Review of the Day: Football by Chuck Klosterman
I rarely watch American football, but I liked this book quite a bit. It is a series of more or less self-contained essays on the topic including: fantasy football, gambling, race, an assessment of the greatest players in the history of the game (Jim Thorpe and Jim Brown, among them), and other topics. This is my third Klosterman book and I anticipate I will read a fourth in the near future. He also does a good job narrating his own audiobook, at least in my opinion.
If the book has a flaw it is Klosterman’s occasional exuberance that leads him into going into too much detail for the casual fan or the person who almost never watches or talks about football.

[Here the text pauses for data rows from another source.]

/-- From 0x200 up memory holds the image's bytes, then zeros. -/
theorem State.ofImage_readByte_loaded {image : List Byte} (h : image.length ≤ Config.maxImage) {k : Nat}
    (hk : 0x200 + k < 4096) : (State.ofImage image).readByte (0x200 + k) = image.getD k 0 := by
  have hzero : resetByte (Config.loadAddr + k) = 0 :=
    resetByte_of_outside (.inr (Nat.le_add_right_of_le (by decide)))
  have hread := (State.ofImage_readByte h hk).trans (if_pos (Nat.le_add_right Config.loadAddr k))
  rwa [Nat.add_sub_cancel_left, hzero] at hread

theorem step_of_reset_fits {s : State} {image : List Byte} {rest : List HostEvent}
    (hp : s.pending = .reset image :: rest) (h : image.length ≤ Config.maxImage) :
    step s = .next { State.reset with mem := (State.ofImage image).mem, pending := rest, freeIdx := s.freeIdx } := by
  rw [step_of_reset hp, resetEvent_of_fits h, State.ofImage_eq h]

/-- Settles O51: the next state is the reset state with the image placed, whose bytes are the font below 0x200 and the
image, then zeros, above. -/
theorem resetStartsASession : Obligations.ResetStartsASession := by
  intro s image rest hp
  refine ⟨fun hfits => ⟨_, step_of_reset_fits hp hfits, ?_⟩, fun hlong => ⟨?_, ?_⟩⟩
  · have hbelow {a : Nat} (ha : a < 0x200) := State.ofImage_readByte_below hfits ha
    have hloaded {k : Nat} (hk : 0x200 + k < 4096) := State.ofImage_readByte_loaded hfits hk
    refine ⟨fun r => Vector.getElem_replicate r.isLt, rfl, rfl, fun k hk => Vector.getElem_replicate hk, rfl, rfl,
      pixel_blankScreen, rfl, rfl, rfl, fun k hk => ?_, fun k hk => ?_, fun k hlow hhigh => ?_, fun k hk => ?_,
      fun k hlow hhigh => ?_, ?_⟩
    · exact (hbelow (by omega)).trans (resetByte_of_outside (.inl hk))
    · exact (hbelow (by omega)).trans (resetByte_font hk)
    · exact (hbelow hhigh).trans (resetByte_of_outside (.inr hlow))
    · exact (hloaded (by omega)).trans (List.getD_eq_getElem _ _ hk)
    · obtain ⟨j, rfl⟩ := Nat.exists_eq_add_of_le (Nat.le_of_add_right_le hlow)
      exact (hloaded hhigh).trans (List.getD_eq_default _ _ (Nat.le_of_add_le_add_left hlow))
    · exact congrArg₂ wordOfBytes (hloaded (k := 0) (by decide)) (hloaded (k := 1) (by decide))
  · exact (State.ofImage_status image).trans (if_neg (Nat.not_le_of_lt hlong))
  · exact (step_of_reset hp).trans (resetEvent_overflow hlong _)

/-! ### The empty image (R251) -/

theorem State.reset_fetchWord : State.reset.fetchWord = 0x0000 := by decide

theorem decodeWord_zero : decodeWord 0x0000 = .error (.noHandler 0x0 0x00) := by decide

/-- Settles O15: with nothing pending the step is a cycle on the free inputs, and it stops at the decoder before it reads
them. -/
theorem emptyImageStopsAtOnce : Obligations.EmptyImageStopsAtOnce := by
  have hreject : decodeWord State.reset.fetchWord = .error (.noHandler 0x0 0x00) := by
    rw [State.reset_fetchWord, decodeWord_zero]
  have hcycle := cycleEvent_of_decode_error (s := { State.reset with freeIdx := 1 }) rfl hreject (Config.freeKeys 0)
    (Config.freeDraw 0)
  rw [Obligations.EmptyImageStopsAtOnce, step_of_unscripted rfl]
  exact congrArg (thenTicks (Config.freeTicks 0)) hcycle

/-! ### The self jump (R262) -/

/-- Settles O54: the jump sets `PC`, which the cycle had advanced, back to the address it was fetched from. -/
theorem selfJumpStaysPut : Obligations.SelfJumpStaysPut := by
  rintro s keys draw rest ⟨nnn, hdecode, htarget⟩ hs hp
  rw [step_of_cycle hp, cycleEvent_of_decodes (s := { s with pending := rest }) hs hdecode, exec_jp, htarget]
  rfl

end Sys2Proof.Machine
end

Here are a few sample passages:
… football is always, always, always better on television than it is in person. The televised experience is so superior to the in-person experience that most people watching a football game live are mentally converting what they’re seeing into its TV equivalent, without even trying (p. 19).
What makes Texas different is not a manifestation of what happened in any one game or any one season. It’s the manifestation of a quasi-antediluvian ethos that makes small-town football a MacGuffin for everything else. It’s as if nothing would happen at all, or even exist, if football were removed from the equation (p. 76).
In fact, if asked what class of professionals are most consistently competent at their job, my answer would be whoever is setting the betting lines in various Las Vegas casinos. If I had a brain tumor, I’d want a neurosurgeon to handle the operation, but if I wanted to know the likelihood of my post-surgery survival, I’d trust an oddsmaker from Caesars Palace way more than any doctor. Bookmakers know things that cannot be known (p. 140).
I wish I loved sports, and particularly football, a lot less than I do. It consumes too much of my memory and too much of my time (p. 273).
Kindle and libro fm audiobook. 298 pgs. 8 February 2026.